▸ **WORK ITEM**: Lines below starting with the line with "(if why = none" and going on through the line with "s.flash with suspended" must be output exactly; the rest of the records must be left out.

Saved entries

/-- A device operation finishes with its status: one that is refused does nothing (R475, R476). -/
def State.finishStep (s : State) (x : FlashStep) : State :=
  let st := s.flash.stepStatus x
  if st ≠ 0 then s.setFlashStatus st
  else match x with
    | .read a => (s.hostRead a).setFlashStatus 0
    | x => ({ s with flash := s.flash.apply x }).setFlashStatus 0

/-- The device reports a failure (status 5, flash cause 2); its target is left undefined (log 30). -/
def State.failStep (s : State) (x : FlashStep) : State := ((s.tearStep x).setFlashStatus 5).raise 0x32 0 0 2

/-- An operation is done. After the last piece the part verifies what is staged (R486 step 3). -/
def State.finishFlash (s : State) (op : FlashOp) : State :=
  match op with
  | .begin _ => { s with flash := { s.flash with transfer := .receiving, rejection := 0 } }
  | .cancel => { s with flash := { s.flash with transfer := .empty, rejection := 0 } }
  | .piece _ _ =>
    if s.flash.complete ∧ s.flash.transfer = .receiving then
      { s with flash := { s.flash with transfer := .verifying, queue := { op := .judge } :: s.flash.queue } }
    else s
  | .judge => s.judgeStaged
  | .verify => { s.judgeStaged with resp := if s.judgeStaged.flash.transfer = .staged then none else some .imageVerification }
  | _ => s

/-- The head of the queue leaves it, done or with an abort, and who asked for it is answered. -/
def State.endFlashJob (s : State) (j : FlashJob) (rest : List FlashJob) (why : Option Abort) : State :=
  let s := { s with flash := { s.flash with queue := rest }, resp := why }
  (if why = none then s.finishFlash j.op else s).answerAsker j.asker

/-- What remains of an operation after one of its device operations has ended with the status that stands: the next one, or its end. A
host operation answers its status, any other that fails 0x0800_0022 (log 30). -/
def State.afterStep (s : State) (j : FlashJob) (rest : List FlashJob) (more : List FlashStep) : State :=
  if s.flash.lastStatus ≠ 0 then s.endFlashJob j rest (if j.op.isHost then none else some .state)
  else if more = [] then s.endFlashJob j rest none
  else { s with flash := { s.flash with queue := { j with steps := some more } :: rest } }

/-- FLASH_OPERATION_COMPLETE: the device operation in flight is done. An erase suspended for reads goes on after the last of them
(R474). In the grace period of a thermal shut-down it is the last one (R432, R478). -/
def execFlashOperationComplete (ok : Bool) (s : State) : State :=
  match s.flash.queue with
  | [] => s
  | j :: rest =>
    let s := match s.flash.stepsOf j with
      | .error a => s.endFlashJob j rest (some a)
      | .ok [] => s.endFlashJob j rest none
      | .ok (x :: more) => (if ok then s.finishStep x else s.failStep x).afterStep j rest more
    let s := { s with flash := { s.flash with suspended := s.flash.suspended && !s.flash.leadingReads.isEmpty } }
    if s.power.grace then s.dropFlash.thermalShutdown 5 else s

/-! Stored values (R483). -/

/-- Valid configuration records of the running format that apply: rws objects keep their values while sealed (R449). -/
def State.storedRecords (s : State) (sel : Nat → Bool) : List JRecord :=
  (s.flash.records fun r =>
      decide (r.cls = 1) && decide (r.format = s.flash.format) && sel (r.key / 256) && !(s.sealed.on && rwsKey r.key)).mergeSort fun a b => decide (a.key ≤ b.key)

/-- Station whose printable width and stitch settings a key belongs to (R27). -/
def stationKey (k : Nat) : Option Nat :=
  let i := k / 256
  let j := k % 256
  if 0x2808 ≤ i ∧ i ≤ 0x280F ∧ 1 ≤ j ∧ j ≤ 13 then some (i - 0x2808)
  else if i = 0x2183 ∧ 1 ≤ j ∧ j ≤ 8 then some (j - 1) else none

/-- One stored value applied as a write; none where it would be refused. -/
def State.applyRecord (s : State) (r : JRecord) : Option State :=
  match findObj (r.key / 256) (r.key % 256) with
  | none => none
  | some o =>
    if o.access = .rw ∨ o.access = .rws then
      let s1 := s.writeObject (r.key / 256) (r.key % 256) r.data
      if s1.resp = none then some s1 else none
    else none

/-- A stored number in the range of its object. -/
def recordOk (r : JRecord) : Bool :=
  match findObj (r.key / 256) (r.key % 256) with
  | some o => decide (r.data.length = o.ty.size) && o.valueOk (bytesNum r.data)
  | none => false

/-- With the LEGACY ball at 1, one scanner per station and at most 20,480 pixels (R466). -/
def State.legacyStation (s : State) (st : Nat) : State :=
  let s := s.setCfg (0x2808 + st) 1 1
  if 20480 < s.printable st then s.setCfg 0x2183 (st + 1) 20480 else s

/-- The stored width and stitch settings of a station applied as one set (R27); R107 holds once H_max is lowered (R108). -/
def State.applyStation (s : State) (st : Nat) (rs : List JRecord) : Option State :=
  let s1 := rs.foldl (fun s r => s.setCfg (r.key / 256) (r.key % 256) (bytesNum r.data)) s
  let s1 := if s.straps.legacy then s1.legacyStation st else s1
  if rs.all recordOk && s.present st && s1.stitchOk st (s1.staged st) (s1.printable st) then
    some { s1 with stitches := mapSet {} s1.stitches st (s1.staged st) }
  else none

/-- One item of what is stored: a value, or the set of a station. -/
def State.applyItem (s : State) (rs : List JRecord) : Option State :=
  match rs with
  | [] => some s
  | r :: _ => match stationKey r.key with
    | some st => s.applyStation st rs
    | none => s.applyRecord r

/-- Apply what can be applied, again while that lets more apply; what is left is refused. -/
def State.applyRounds : Nat → State → List (List JRecord) → State × List (List JRecord)
  | 0, s, items => (s, items)
  | n + 1, s, items =>
    let (s1, left) := items.foldl (fun (acc : State × List (List JRecord)) rs =>
      match acc.1.applyItem rs with
      | some s1 => (s1, acc.2)
      | none => (acc.1, acc.2 ++ [rs])) (s, [])
    if left.length = items.length then (s1, left) else State.applyRounds n s1 left

/-- A mapping object of a PDO. -/
def mappingKey (k : Nat) : Bool :=
  let i := k / 256
  (decide (0x1600 ≤ i) && decide (i ≤ 0x163F)) || (decide (0x1A00 ≤ i) && decide (i ≤ 0x1A3F))

/-- The stored mapping of one PDO, entries before their count, while its COB-ID counts as invalid (R459). -/
def State.applyMapping (acc : State × Nat) (index : Nat) (recs : List JRecord) : State × Nat :=
  let mine := recs.filter fun r => decide (r.key / 256 = index)
  let ordered := (mine.filter fun r => decide (r.key % 256 ≠ 0)) ++ mine.filter fun r => decide (r.key % 256 = 0)
  let comm := odKey (index - 0x200) 1
  let s := { acc.1 with od := mapSet none acc.1.od comm (some 0x80000000) }
  let (s, bad) := ordered.foldl (fun (a : State × Nat) r => match a.1.applyRecord r with
    | some s1 => (s1, a.2)
    | none => (a.1, a.2 + 1)) (s, acc.2)
  ({ s with od := mapSet none s.od comm none }, bad)

def traceKey : Nat := odKey 0x4400 1

def heightKey : Nat := odKey 0x2100 8

/-- The stored H_max as it is; legality lowers it afterwards (R108). -/
def State.applyHeight (s : State) (recs : List JRecord) : State :=
  match recs.find? fun r => decide (r.key = heightKey) && recordOk r with
  | some r => s.setCfg 0x2100 8 (bytesNum r.data)
  | none => s

/-- Stored values that LEGACY sets aside (R466). -/
def setAside (r : JRecord) : Bool :=
  (decide (0x2808 ≤ r.key / 256) && decide (r.key / 256 ≤ 0x280F) && decide (r.key % 256 = 1) && decide (bytesNum r.data ≠ 1))
    || (decide (r.key / 256 = 0x2183) && decide (20480 < bytesNum r.data))

/-- Flash cause 3, once for each stored value that does not apply. -/
def State.raiseSkipped (s : State) : Nat → State
  | 0 => s
  | n + 1 => (s.raise 0x32 0 0 3).raiseSkipped n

▸ **EXERCISE RESULT**:
  (if why = none then s.finishFlash j.op else s).answerAsker j.asker

/-- What remains of an operation after one of its device operations has ended with the status that stands: the next one, or its end. A
host operation answers its status, any other that fails 0x0800_0022 (log 30). -/
def State.afterStep (s : State) (j : FlashJob) (rest : List FlashJob) (more : List FlashStep) : State :=
  if s.flash.lastStatus ≠ 0 then s.endFlashJob j rest (if j.op.isHost then none else some .state)
  else if more = [] then s.endFlashJob j rest none
  else { s with flash := { s.flash with queue := { j with steps := some more } :: rest } }

/-- FLASH_OPERATION_COMPLETE: the device operation in flight is done. An erase suspended for reads goes on after the last of them
(R474). In the grace period of a thermal shut-down it is the last one (R432, R478). -/
def execFlashOperationComplete (ok : Bool) (s : State) : State :=
  match s.flash.queue with
  | [] => s
  | j :: rest =>
    let s := match s.flash.stepsOf j with
      | .error a => s.endFlashJob j rest (some a)
      | .ok [] => s.endFlashJob j rest none
      | .ok (x :: more) => (if ok then s.finishStep x else s.failStep x).afterStep j rest more
    let s := { s with flash := { s.flash with suspended := s.flash.suspended && !s.flash.leadingReads.isEmpty } }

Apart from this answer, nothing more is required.